As I’ve repeated ad nauseum here at the Daily Sceptic, excess mortality provides a far better measure of the pandemic’s impact on mortality than the ‘official’ Covid death rate.
When it comes to cross-country comparisons, the ‘official’ Covid death rates are particularly deficient. Testing and diagnosis vary dramatically, so two countries with the same actual death tolls may still have very different ‘official’ death tolls – just because one tested more or had broader criteria for diagnosis.
Excess mortality, as most readers are no-doubt aware, is the difference between the number of deaths observed during the pandemic and the number that were expected, based on previous years. A five-year average is often used for the number of expected deaths – though one can use a linear trend or more complicated extrapolation instead.
Here’s a very simple example. Suppose a country had roughly 100,000 deaths per year in 2015, 2016, 2017, 2018 and 2019. Then in 2020, it records 120,000 deaths. In that case, excess mortality would be 20,000 deaths.
But of course, if we want to compare this country to other countries, the ‘20,000 deaths’ isn’t very useful.
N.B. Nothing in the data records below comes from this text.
/-- The counters whose word n bytes from a location overlap. -/
def touchesLoc (a n : Nat) : CounterRef → Bool
  | .mem x => a < x + 8 && x < a + n
  | _ => false

/-- Bytes with those bits replaced that a mask names; an empty mask names all. -/
def mergeBytes (old new mask : List Byte) : List Byte :=
  if mask.isEmpty then new
  else (old.zip (new.zip mask)).map fun (o, n, m) => (o &&& ~~~m) ||| (n &&& m)

/-! ## Writes at the home -/

/-- The checkpoint engine reads or writes an insole page. -/
def State.wakePage (s : State) (insole : Bool) (page : Nat) : State := if insole then s.demand (page * 4096) else s

/-- A write to n bytes at a location ends the reservations of harts that it overlaps. PRESUMED, unsafe (log 40). -/
def Hart.overwritten (a n : Nat) (h : Hart) : Hart :=
  match h.reservation with
  | some (x, m) => if a < x + m && x < a + n then { h with reservation := none } else h
  | none => h

/-- The bytes of a write reach a location: sectors written whole lose their marks, reservations on it end, and counters that
it covers are evaluated (R179, R327). -/
def State.putLoc (s : State) (a : Nat) (bs : List Byte) : State :=
  let n := bs.length
  let s := s.throughSlice a n true
  let s := { s with
    mem := putAll 0 s.mem a bs
    harts := s.harts.map fun (x : Nat × Hart) => (x.1, x.2.overwritten a n)
    poison := s.poison.filter fun x => !(a ≤ 32 * x && 32 * x + 32 ≤ a + n) }
  s.evaluate (touchesLoc a n)

/-- Copies a protected page into the reserve, for every entry that names it. A full reserve takes no page: the step that
writes waits (`State.overrun`), or, where the device itself writes as time passes, the engine keeps the image (R424).
DEDUCED, unsafe (log 56, 57). -/
def State.copyAside (s : State) (sole : Nat) (insole : Bool) (page : Nat) : State :=
  let k := s.ckptAt sole
  let mine (p : CkPage) : Bool := p.isProtected && p.insole == insole && p.page == page
  match k.pages.find? mine with
  | some p =>
    let (img, bad) := s.pageImage p
    let s := s.wakePage insole page
    let s := match k.freeSlot with
      | some j => s.putLoc (k.ckres.toNat + 4096 * j) (dense 0 img 0 4096)
      | none => s
    s.modCkpt sole fun x => { x with
      overrun := x.overrun || k.freeSlot.isNone
      pages := x.pages.map fun p => if mine p then { p with image := some img, bad, slot := k.freeSlot } else p }
  | none => s

/-- A write reaches a page: each engine that protects it takes a capture fault. DEDUCED, unsafe (log 56, 57). -/
def captureFault (s : State) (a : Nat) : State :=
  match s.ckPageOf a with
  | none => s
  | some (ins, page) =>
    s.ckpt.foldl (fun s (i, c) =>
      if c.pages.any fun p => p.isProtected && p.insole == ins && p.page == page then
        (s.copyAside i ins page).modCkpt i fun c => { c with faults := if c.faults = 0xFFFF then c.faults else c.faults + 1 }
      else s) s

/-- Pages that n bytes from a touch, by their first touched location. -/
def pagesOf (a n : Nat) : List Nat :=
  if n = 0 then [] else (List.range ((a + n - 1) / 4096 - a / 4096 + 1)).map fun i => max a ((a / 4096 + i) * 4096)

/-- A write of bytes at a location: protected pages are copied aside first (R424). -/
def State.writeLoc (s : State) (a : Nat) (bs : List Byte) : State :=
  ((pagesOf a bs.length).foldl captureFault s).putLoc a bs

/-- A write of the bits that a mask names (empty: all); a sector of which it leaves bits keeps its mark (R179). -/
def State.writeBits (s : State) (a : Nat) (bs mask : List Byte) : State :=
  let whole (x : Nat) : Bool := (List.range 32).all fun i => decide (a ≤ 32 * x + i) && (mask.isEmpty || mask.getD (32 * x + i - a) 0 == 0xFF)
  let kept := (s.poisoned a bs.length).filter fun x => !whole x
  kept.foldl State.mark (s.writeLoc a (mergeBytes (s.bytesAt a bs.length) bs mask))

/-- Writes an n-byte number. -/
def State.writeNum (s : State) (a n v : Nat) : State := s.writeLoc a (bytesLE v n)

/-- One counter add at a location (R326). -/
def State.addLoc (s : State) (a : Nat) (inc : DWord) : State := s.writeNum a 8 (s.wordAt a + inc).toNat

/-- Adds to a per-launch device counter and evaluates its waiters (R352). -/
def State.addLaunchCounter (s : State) (seq n k : Nat) : State :=
  let d : DWord := BitVec.ofNat 64 k
  let s := s.modLaunch seq fun l =>
    if n = 6 then { l with substitutions := l.substitutions + d }
    else if n = 7 then { l with formatErrors := l.formatErrors + d }
    else { l with promiseMisses := l.promiseMisses + d }
  s.evaluate fun c => match c with
    | .device f m => m == n && f.team.seq == seq
    | _ => false

/-- Evaluates the waiters of device counter n (R352). -/
def State.evaluateDevice (s : State) (n : Nat) : State :=
  s.evaluate fun c => match c with
    | .device _ m => m == n
    | _ => false

/-- n corrected errors in a column (R352, R419). -/
def State.addCorrected (s : State) (col n : Nat) : State :=
  (s.modCol col fun c => { c with corrected := c.corrected + BitVec.ofNat 64 n }).evaluateDevice 9

/-- n uncorrected errors in a column (R352, R419). -/
def State.addUncorrected (s : State) (col n : Nat) : State :=
  (s.modCol col fun c => { c with uncorrected := c.uncorrected + BitVec.ofNat 64 n }).evaluateDevice 10

/-- The column that counts the errors of a location: its home, or that of its insole region. -/
def State.errorColumn (s : State) (loc : Nat) : Option Nat :=
  if isHbm loc then some (homeColumn loc) else (s.insoleOff loc).map fun o => o / regionBytes / 96

/-- A copy leaves poison in the sectors that n bytes touch: each newly poisoned one counts (R179, R352). `before` are
those that were poisoned already. -/
def State.poisonCopied (s : State) (before : List Nat) (loc n : Nat) : State :=
  let new := (sectorsOf loc n).filter fun x => !before.contains x
  let s := (sectorsOf loc n).foldl State.mark s
  match s.errorColumn loc with
  | some c => if new.isEmpty then s else s.addUncorrected c new.length
  | none => s

/-! ## Event ring (R271, R273, R396) -/

def EventRecord.bytes (e : EventRecord) : List Byte :=
  bytesLE (e.kind % 256 + 256 * (e.sub % 256)) 8 ++ bytesLE e.seq 8 ++ bytesLE e.team 8 ++ bytesLE e.addr.toNat 8 ++
    bytesLE e.tick 8 ++ bytesLE e.d0.toNat 8 ++ bytesLE e.d1.toNat 8 ++ bytesLE e.d2.toNat 8

/-- The column's event ring is disabled or full (R273, R395). -/
def State.eventRingFull (s : State) (c : Nat) : Bool :=
  let x := s.col c
  x.evsize == 0 || (s.wordAt x.evprod.toNat - x.evcons).toNat == 2 ^ x.evsize

/-- Writes a record to the ring, adds to its producer counter and raises the event interrupt. -/
def State.writeEvent (s : State) (c : Nat) (e : EventRecord) : State :=
  let x := s.col c
  let i := (s.wordAt x.evprod.toNat).toNat
  let s := s.writeLoc (x.evbase.toNat + 64 * (i % 2 ^ x.evsize)) e.bytes
  let s := s.addLoc x.evprod.toNat 1
  let id := x.evirq.toNat % 2048
  if x.evirq.getLsbD 63 && id != 0 then
    s.modHart c fun h => if h.imsic.contains id then h else { h with imsic := h.imsic ++ [id] }
  else s

/-- The device has an event for a column: it is written, held (kinds 1 to 3) or dropped (R273). DEDUCED, unsafe (log
46). -/
def State.event (s : State) (c : Nat) (e : EventRecord) : State :=
  let e := { e with tick := s.tick }
  let x := s.col c
  let lossless := e.kind ≤ 3
  if s.eventRingFull c || (lossless && !x.held.isEmpty) then
    if lossless then s.setCol c { x with held := x.held ++ [e] } else s.setCol c { x with evovf := x.evovf + 1 }
  else s.writeEvent c e

/-! ## Error-log ring (R421) -/

/-- An error to record: level, its flags, the affected place and the team's launch. -/
structure ErrorNote where
  level : Nat
  uncorrected : Bool := false
  byScrub : Bool := false
  poisoned : Bool := false
  place : Nat := 0
  seq : Nat := 0
  team : Nat := 0
  syndrome : Nat := 0
  count : Nat := 1
  /-- the unit of a team, or the cache entry, that the error lies in -/
  unit : Option ErrorUnit := none
  deriving DecidableEq, Repr

def ErrorNote.bytes (e : ErrorNote) (tick : Nat) : List Byte :=
  bytesLE (e.level + (if e.uncorrected then 256 else 0) + (if e.byScrub then 512 else 0) +
      (if e.poisoned then 1024 else 0)) 8 ++ bytesLE tick 8 ++ bytesLE e.place 8 ++ bytesLE e.seq 8 ++
    bytesLE e.team 8 ++ bytesLE e.syndrome 8 ++ bytesLE e.count 8 ++ bytesLE 0 8

/-- A record that still stands in a ring of 2^n records, WIDX being w, and is less than 1 ms old. -/
def RecentError.stands (r : RecentError) (w : BitVec 32) (n now : Nat) : Bool :=
  decide (now ≤ r.tick + 1000000) && decide ((w - r.widx).toNat ≤ 2 ^ n)

/-- Writes an error-log record, and the kind 9 event of an uncorrected error, a rollback or a supply-path event. A
corrected error of a unit whose record stands and is less than 1 ms old raises that record's count. DEDUCED, unsafe (log
52). -/
def State.logError (s : State) (c : Nat) (e : ErrorNote) : State :=
  let x := s.col c
  let on := x.elbase != 0 && x.ellsz != 0
  let recent := x.elRecent.filter fun r => r.stands x.elwidx x.ellsz s.tick
  let corrected := !e.uncorrected && e.level ≤ 5
  match (if corrected && on then recent.find? fun r => r.level == e.level && r.place == e.place && r.unit == e.unit else none) with
  | some r => s.writeNum (r.loc + 0x30) 8 (numAt s.mem (r.loc + 0x30) 8 + e.count)
  | none =>
    let full := (x.elwidx - x.elcons).toNat == 2 ^ x.ellsz
    let at_ := x.elbase.toNat / 64 * 64 + 64 * (x.elwidx.toNat % 2 ^ x.ellsz)
    let s' :=
      if !on then s
      else if full then s.setCol c { x with elovf := if x.elovf = 0xFFFF then x.elovf else x.elovf + 1 }
      else (s.writeLoc at_ (e.bytes s.tick)).modCol c fun y =>
        let r : RecentError := { level := e.level, place := e.place, unit := e.unit, tick := s.tick, widx := x.elwidx, loc := at_ }
        { y with elwidx := y.elwidx + 1, elRecent := if corrected then r :: recent else recent }
    if e.uncorrected || e.level == 8 || e.level == 6 || e.level == 9 then
      s'.event c { kind := 9, seq := e.seq, team := e.team, d0 := x.elwidx.setWidth 64, d1 := BitVec.ofNat 64 e.level }
    else s'

end Sys2Proof.Machine
end

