-- ==== Sys2Proof/Machine/CopySem.lean ====
section
/-!
DEFINITION. The copy engine at work: the checks at issue with their record fetches (R277, R315), requests and their
two counter adds (R261 to R263), reading and writing of runs with parking in the replay queue (R267), poison
(R179), the insole map (R320) and the copy schedule (R264 to R266).
-/
namespace Sys2Proof.Machine

/-! ## Where a run lies now -/

/-- The address space of a launch, through a core's TLB. -/
def State.spaceOf (s : State) (core seq : Nat) : Space :=
  match s.launch? seq with
  | some l => { core, asid := l.asid, root := l.root }
  | none => { core, asid := 0, root := 0 }

/-- What an engine meets at a run: bytes of memory (with the page's ETP bit, none for the insole store), of
scratchpad or of a slot, a wait, or a fault with what its elements share. -/
inductive Reach where
  | mem (loc : Nat) (etp : Option Bool)
  | scratch (off : Nat)
  | slot (n off : Nat)
  | wait
  | fault (unrepairable : Bool) (cause reason unit addr : Nat)
  deriving DecidableEq, Repr

/-- Region of an insole offset as the unit that faulting elements share. -/
def regionUnit (r : Nat) : Nat := 2 ^ 60 + r

/-- The insole store for a request of a process that has touched some regions (R175, R176, R320). -/
def State.insoleReach (s : State) (asid : Nat) (owned : List Nat) (o : Nat) : Reach :=
  let r := o / regionBytes
  let e := look {} s.regions r
  if insoleBytes ≤ o || e.st == 3 then .fault true causeAccess 1 (regionUnit r) o
  else if !owned.contains r && !(e.ov && e.own.toNat == asid) then .fault false causeAccess 3 (regionUnit r) o
  else if e.st == 1 then .wait
  else .mem (s.insoleNow o) none

/-- A launch's teams lie on pairs. -/
def State.pairTeam (s : State) (seq : Nat) : Bool := ((s.kernel? seq).map (·.pair)).getD false

/-- The core that works for a request: that of its entry, or the core on which its team has been restored meanwhile (R268,
R272). DEDUCED, unsafe (log 35). -/
def State.workCore (s : State) (core : Nat) (q : CopyReq) : Nat :=
  match s.team? q.team with
  | some t => if core == t.core || (core == t.core + 1 && s.pairTeam q.team.seq) then core else t.core
  | none => core

/-- The address space of a request. -/
def State.reqSpace (s : State) (core : Nat) (q : CopyReq) : Space := s.spaceOf (s.workCore core q) q.team.seq

/-- The fault of a copy's access; a CPR's destination without W is of a wrong memory type (R285). -/
def State.copyFault (s : State) (w : Space) (remote : Bool) (a cause reason : Nat) : Nat × Nat :=
  match s.leaf w .copyWrite a with
  | .ok l =>
    if remote && leafFault .copyWrite l == some (causePage, 4) && pteU l.pte then (causeAccess, 2) else (cause, reason)
  | .fault _ _ => (cause, reason)

/-- The page that elements which fault at an address share: that of the leaf, whatever its size, else 4 KiB (R267). -/
def State.pageUnit (s : State) (w : Space) (use : Use) (a : Nat) : Nat :=
  let bits := match s.leaf w use a with
    | .ok l => l.bits
    | .fault _ _ => 12
  2 ^ 70 * bits + a >>> bits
Larger countries will have more excess deaths just because there are more people at risk of death. And this is something we need to account for when making comparisons, or else we’ll conclude that all the small countries did well and all the large ones did badly.
So why not just divide the ‘20,000 deaths’ figure by the country’s population, thereby obtaining ‘excess deaths per 100,000 people’? Indeed, that’s exactly what the WHO did for its recent estimates of excess deaths associated with the pandemic (which were widely covered in the media).
Well, there’s a problem with this method of adjustment: countries have different age structures. And this matters because the risk of death (from both Covid and everything else) is far higher in older age-groups than in younger age-groups.
Consider two countries with the same number of excess deaths, say 20,000. One has a population of 10 million and one has a population of 12 million. Suppose the 2 million ‘extra’ people in the second country are all under the age of 40. So above the age of 40, the two countries have identical age structures.
Using the WHO’s method of adjustment, excess mortality would be 200 per 100,000 in the first country, but only 167 per 100,000 in the second country. Yet this clearly ‘rewards’ the second country. Why? Very few deaths occur among people under 40, so including them in the denominator artificially pulls down the rate of excess mortality.
Rather than dividing by the country’s population, there’s a much better way of making excess mortality figures comparable: divide by the number of expected deaths. This gives you a percentage, which is neither biased against large countries, nor against countries with aging populations.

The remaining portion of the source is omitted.